Maine Model UN 2014
It seems as though it should be a simple question with an obvious answer: When did Model UN at Waynflete begin? It turns out that, like all important matters, the answer, if there is one, is not simple at all. Thank goodness for Master Historian Alice Brock: “Carolyn Mitchell and I took students to Washington, D.C. and New York. After we almost lost a student in Penn Station, we nearly called it quits. (The student shall remain nameless to protect the guilty, but he graduated in 1988.) We managed to take students to the Harvard Model UN conference for several years thereafter, without losing anyone.” Then there appears to have been a multi-year hiatus.
Maine Model UN (MeMUNC) began in 1999, and Waynflete was in the inaugural class, led by the indefatigable Carolyn Mitchell. After her retirement, Ben Mini, brave man, took over, and still runs it today. From 2011 through 2013, led by Juanita Nichols and Debba Curtis, students who were recognized at the Maine Model UN conference were invited to represent Waynflete at the Harvard conference once again, a conference that included 3,000 students from 39 countries.
Each year, students begin researching their countries and positions on assigned issues in March. All students write major position papers setting forth the opinions of their respective governments, and all practiced parliamentary procedure. Then last week, under Ben’s stalwart leadership, 41 students, the largest delegation ever from Waynflete, joined nearly 400 of their peers from 39 other schools from all over Maine. Our students represented 25 different nations or NGOs, as well as having a seat on the International Court and a member of the press corps. Our delegation was unusually young, with 30 of its members in ninth or tenth grade.
Despite the youth of our delegation, of the 41 members, 10 were singled out for special recognition. Honorable Mention went to Michael Michaelson ’16, Isabel Canning ’17, Julianna Harwood ’15, Gemma Laurence ’15, and Delegation Leader Boni Kabongo ‘14. Kat Thomas ’16, Annabelle Carter ’16, Cooper Bramble ’16, and Isabel Floyd ’16 were named Distinguished Delegates, and Jonas Maines ’15 earned the highest award given at MeMUNC, the Diplomacy Award.
Although this was yet another impressive showing by Waynflete students at the MeMUNC, the awards that individuals received are not what matters most to Ben Mini. According to Ben, “The purpose of Model UN is to foster civic, civil engagement and diplomacy. What is exciting to me is not so much that X and Y won awards but that all the 9th graders who didn’t win awards are psyched to go again next year.”

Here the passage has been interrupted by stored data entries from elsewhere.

-- ==== Sys2Proof/Laws/WithinHart.lean ====
section
/-! SUPPORT. What each operation of Machine/Hart.lean can do to the state (see Laws/Within.lean). -/

/- One thread: elaborating these many small proofs side by side can exceed the memory that check.sh allows. -/
set_option Elab.async false

namespace Sys2Proof.Laws
open Sys2Proof Sys2Proof.Machine

theorem State_hartRefused_within {k : Nat} {s0 : State} {a0 : State} {a1 : _} {a2 : _} {a3 : _} (hk : 16777216 &&& k = 16777216) (h : Within k s0 a0) : Within k s0 (State.hartRefused a0 a1 a2 a3) := by
  unfold Sys2Proof.Machine.State.hartRefused
  exact State_fev_within (sub_trans rfl hk) h

theorem State_hartLose_within {k : Nat} {s0 : State} {a0 : State} {a1 : _} {a2 : _} (hk : 16777216 &&& k = 16777216) (h : Within k s0 a0) : Within k s0 (State.hartLose a0 a1 a2) := by
  unfold Sys2Proof.Machine.State.hartLose
  exact State_hartRefused_within (sub_trans rfl hk) (State_modChan_within (sub_trans rfl hk) h)

theorem State_hartRecord_within {k : Nat} {s0 : State} {a0 : State} {a1 : _} (hk : 16777216 &&& k = 16777216) (h : Within k s0 a0) : Within k s0 (State.hartRecord a0 a1) := by
  unfold Sys2Proof.Machine.State.hartRecord
  refine Within.ite (fun _ => ?_) (fun _ => ?_)
  · exact Within.set_field (sub_trans rfl hk) h
  · exact State_hartLose_within (sub_trans rfl hk) h

theorem State_hartEnd_within {k : Nat} {s0 : State} {a0 : State} {a1 : _} {a2 : _} {a3 : _} {a4 : _} {a5 : _} {a6 : _} (hk : 16777216 &&& k = 16777216) (h : Within k s0 a0) : Within k s0 (State.hartEnd a0 a1 a2 a3 a4 a5 a6) := by
  unfold Sys2Proof.Machine.State.hartEnd
  refine Within.ite (fun _ => ?_) (fun _ => ?_)
  · exact h
  · exact State_hartRecord_within (sub_trans rfl hk) h

theorem State_hartDrop_within {k : Nat} {s0 : State} {a0 : State} {a1 : _} {a2 : _} {a3 : _} (hk : 16777216 &&& k = 16777216) (h : Within k s0 a0) : Within k s0 (State.hartDrop a0 a1 a2 a3) := by
  induction a3 generalizing a0 a1 a2 with
  | nil =>
    unfold Sys2Proof.Machine.State.hartDrop
    exact h
  | cons _ _ ih =>
    unfold Sys2Proof.Machine.State.hartDrop
    apply ih
    exact State_hartEnd_within (sub_trans rfl hk) h

theorem State_hartCancel_within {k : Nat} {s0 : State} {a0 : State} {a1 : _} (hk : 16777216 &&& k = 16777216) (h : Within k s0 a0) : Within k s0 (State.hartCancel a0 a1) := by
  unfold Sys2Proof.Machine.State.hartCancel
  extract_lets -underBinder +onlyGivenNames x1
  try clear_value x1
  extract_lets -underBinder +onlyGivenNames x2
  have hx2 : Within k s0 x2 := by
    exact State_modChan_within (sub_trans rfl hk) h
  try clear_value x2
  extract_lets -underBinder +onlyGivenNames x3
  have hx3 : Within k s0 x3 := by
    unfold x3
    split
    · exact State_hartEnd_within (sub_trans rfl hk) hx2
    · exact hx2
  try clear_value x3
  exact State_hartDrop_within (sub_trans rfl hk) hx3

theorem State_hartCancelMask_within {k : Nat} {s0 : State} {a0 : State} {a1 : _} (hk : 16777216 &&& k = 16777216) (h : Within k s0 a0) : Within k s0 (State.hartCancelMask a0 a1) := by
  unfold Sys2Proof.Machine.State.hartCancelMask
  refine Within.foldl (fun t1 _ ht1 => ?_) _ ?_
  · exact State_hartCancel_within (sub_trans rfl hk) ht1
  · exact h

theorem State_hartAnswer_within {k : Nat} {s0 : State} {a0 : State} {a1 : _} {a2 : _} {a3 : _} (hk : 16777216 &&& k = 16777216) (h : Within k s0 a0) : Within k s0 (State.hartAnswer a0 a1 a2 a3) := by
  unfold Sys2Proof.Machine.State.hartAnswer
  exact State_hartRefused_within (sub_trans rfl hk) (State_hartRecord_within (sub_trans rfl hk) h)

theorem State_hartRequest_within {k : Nat} {s0 : State} {a0 : State} {a1 : _} (hk : 16777216 &&& k = 16777216) (h : Within k s0 a0) : Within k s0 (State.hartRequest a0 a1) := by
  unfold Sys2Proof.Machine.State.hartRequest
  extract_lets -underBinder +onlyGivenNames x1
  try clear_value x1
  extract_lets -underBinder +onlyGivenNames x2
  try clear_value x2
  extract_lets -underBinder +onlyGivenNames x3
  try clear_value x3
  extract_lets -underBinder +onlyGivenNames x4
  try clear_value x4
  extract_lets -underBinder +onlyGivenNames x5
  try clear_value x5
  refine Within.ite (fun _ => ?_) (fun _ => ?_)
  · exact State_hartAnswer_within (sub_trans rfl hk) h
  · refine Within.ite (fun _ => ?_) (fun _ => ?_)
    · exact State_hartAnswer_within (sub_trans rfl hk) h
    · refine Within.ite (fun _ => ?_) (fun _ => ?_)
      · exact State_hartAnswer_within (sub_trans rfl hk) h
      · refine Within.ite (fun _ => ?_) (fun _ => ?_)
        · exact State_hartAnswer_within (sub_trans rfl hk) h
        · refine Within.ite (fun _ => ?_) (fun _ => ?_)
          · exact State_hartRecord_within (sub_trans rfl hk) h
          · exact State_setChan_within (sub_trans rfl hk) h

theorem rimBulkFrame_within {k : Nat} {s0 : State} {a0 : State} (hk : 34376515584 &&& k = 34376515584) (h : Within k s0 a0) : Within k s0 (rimBulkFrame a0) := by
  unfold Sys2Proof.Machine.rimBulkFrame
  split
  · extract_lets -underBinder +onlyGivenNames x1
    have hx1 : Within k s0 x1 := by
      exact Within.set_toField (sub_trans rfl hk) h
    try clear_value x1
    refine Within.ite (fun _ => ?_) (fun _ => ?_)
    · exact State_hartRequest_within (sub_trans rfl hk) hx1
    · exact hx1
  · exact h
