theorem execEcxCfgResend_within {k : Nat} {s0 t : State} {a0 : _} {a1 : State} (hk : 137573171256 &&& k = 137573171256) (h : Within k s0 a1) (e : execEcxCfgResend a0 a1 = .next t) : Within k s0 t := by
  unfold Sys2Proof.Machine.execEcxCfgResend at e
  cases e
  exact ecxResend_within (sub_trans rfl hk) h

theorem State_escOfIn_within {k : Nat} {s0 : State} {a0 : State} {a1 : _} {a2 : _} {a3 : _} (hk : 268436741 &&& k = 268436741) (h : Within k s0 a0) : Within k s0 (State.escOfIn a0 a1 a2 a3) := by
  unfold Sys2Proof.Machine.State.escOfIn
  refine Within.foldl (fun t1 _ ht1 => ?_) _ ?_
  · exact State_escJudge_within (sub_trans rfl hk) ht1
  · exact h

theorem State_stnPresent_within {k : Nat} {s0 : State} {a0 : State} {a1 : _} {a2 : _} {a3 : _} {a4 : _} {a5 : _} (hk : 402654469 &&& k = 402654469) (h : Within k s0 a0) : Within k s0 (State.stnPresent a0 a1 a2 a3 a4 a5) := by
  unfold Sys2Proof.Machine.State.stnPresent
  extract_lets -underBinder +onlyGivenNames x1
  try clear_value x1
  extract_lets -underBinder +onlyGivenNames x2
  try clear_value x2
  extract_lets -underBinder +onlyGivenNames x3
  try clear_value x3
  extract_lets -underBinder +onlyGivenNames x4
  have hx4 : Within k s0 x4 := by
    exact State_setStation_within (sub_trans rfl hk) h
  try clear_value x4
  extract_lets -underBinder +onlyGivenNames x5
  have hx5 : Within k s0 x5 := by
    unfold x5
    refine Within.ite (fun _ => ?_) (fun _ => ?_)
    · exact hx4
    · exact State_setFld_within (sub_trans rfl hk) hx4
  try clear_value x5
  extract_lets -underBinder +onlyGivenNames x6
  have hx6 : Within k s0 x6 := by
    exact State_setFlag_within (sub_trans rfl hk) (State_setFld_within (sub_trans rfl hk) (State_setFld_within (sub_trans rfl hk) hx5))
  try clear_value x6
  extract_lets -underBinder +onlyGivenNames x7
  have hx7 : Within k s0 x7 := by
    exact State_escOfIn_within (sub_trans rfl hk) (State_setFlag_within (sub_trans rfl hk) hx6)
  try clear_value x7
  refine Within.ite (fun _ => ?_) (fun _ => ?_)
  · exact State_raise_within (sub_trans rfl hk) hx7
  · exact hx7

theorem State_stnMiss_within {k : Nat} {s0 : State} {a0 : State} {a1 : _} {a2 : _} {a3 : _} {a4 : _} (hk : 134219013 &&& k = 134219013) (h : Within k s0 a0) : Within k s0 (State.stnMiss a0 a1 a2 a3 a4) := by
  unfold Sys2Proof.Machine.State.stnMiss
  extract_lets -underBinder +onlyGivenNames x1
  try clear_value x1
  extract_lets -underBinder +onlyGivenNames x2
  try clear_value x2
  extract_lets -underBinder +onlyGivenNames x3
  have hx3 : Within k s0 x3 := by
    exact State_setStation_within (sub_trans rfl hk) h
  try clear_value x3
  refine Within.ite (fun _ => ?_) (fun _ => ?_)
  · exact hx3
  · extract_lets -underBinder +onlyGivenNames x4
    try clear_value x4
    extract_lets -underBinder +onlyGivenNames x5
    have hx5 : Within k s0 x5 := by
      exact State_bump_within (sub_trans rfl hk) (State_setFld_within (sub_trans rfl hk) hx3)
    try clear_value x5
    refine Within.ite (fun _ => ?_) (fun _ => ?_)
    · extract_lets -underBinder +onlyGivenNames x6
      have hx6 : Within k s0 x6 := by
        exact State_setFld_within (sub_trans rfl hk) hx5
      try clear_value x6
      refine Within.ite (fun _ => ?_) (fun _ => ?_)
      · exact hx6
      · exact State_raise_within (sub_trans rfl hk) hx6
    · extract_lets -underBinder +onlyGivenNames x7
      try clear_value x7
      extract_lets -underBinder +onlyGivenNames x8
      have hx8 : Within k s0 x8 := by
        exact State_setFld_within (sub_trans rfl hk) (State_setFld_within (sub_trans rfl hk) hx5)
      try clear_value x8
      refine Within.ite (fun _ => ?_) (fun _ => ?_)
      · exact hx8
      · exact State_raise_within (sub_trans rfl hk) hx8

theorem State_stnRelease_within {k : Nat} {s0 : State} {a0 : State} {a1 : _} {a2 : _} {a3 : _} (hk : 402654469 &&& k = 402654469) (h : Within k s0 a0) : Within k s0 (State.stnRelease a0 a1 a2 a3) := by
  unfold Sys2Proof.Machine.State.stnRelease
  split
  · exact h
  · refine Within.ite (fun _ => ?_) (fun _ => ?_)
    · exact h
    · split
      · exact State_stnPresent_within (sub_trans rfl hk) h
      · exact State_stnMiss_within (sub_trans rfl hk) h

theorem State_groupHold_within {k : Nat} {s0 : State} {a0 : State} {a1 : _} (hk : 1285 &&& k = 1285) (h : Within k s0 a0) : Within k s0 (State.groupHold a0 a1) := by
  unfold Sys2Proof.Machine.State.groupHold
  extract_lets -underBinder +onlyGivenNames x1
  try clear_value x1
  extract_lets -underBinder +onlyGivenNames x2
  try clear_value x2
  extract_lets -underBinder +onlyGivenNames x3
  try clear_value x3
  extract_lets -underBinder +onlyGivenNames x4
  try clear_value x4
  extract_lets -underBinder +onlyGivenNames x5
  try clear_value x5
  extract_lets -underBinder +onlyGivenNames x6
  try clear_value x6
  extract_lets -underBinder +onlyGivenNames x7
  have hx7 : Within k s0 x7 := by
    refine Within.foldl (fun t8 _ ht8 => ?_) _ ?_
    · exact State_setFlag_within (sub_trans rfl hk) ht8
    · exact State_setFlag_within (sub_trans rfl hk) h
  try clear_value x7
  refine Within.ite (fun _ => ?_) (fun _ => ?_)
  · exact State_raise_within (sub_trans rfl hk) hx7
  · exact hx7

Congratulations to all members of the Waynflete team for their good work, enthusiasm, and accomplishments, and thanks to the 12 different members of the faculty who chaperoned at different times over the 48 hour conference, especially Chris Beaven, Mimi Olins, James Carlisle, and Lydia Maier who supervised the overnight slots! Of course, special thanks are due to Ben Mini for organizing this massive event and creating such a memorable experience for all!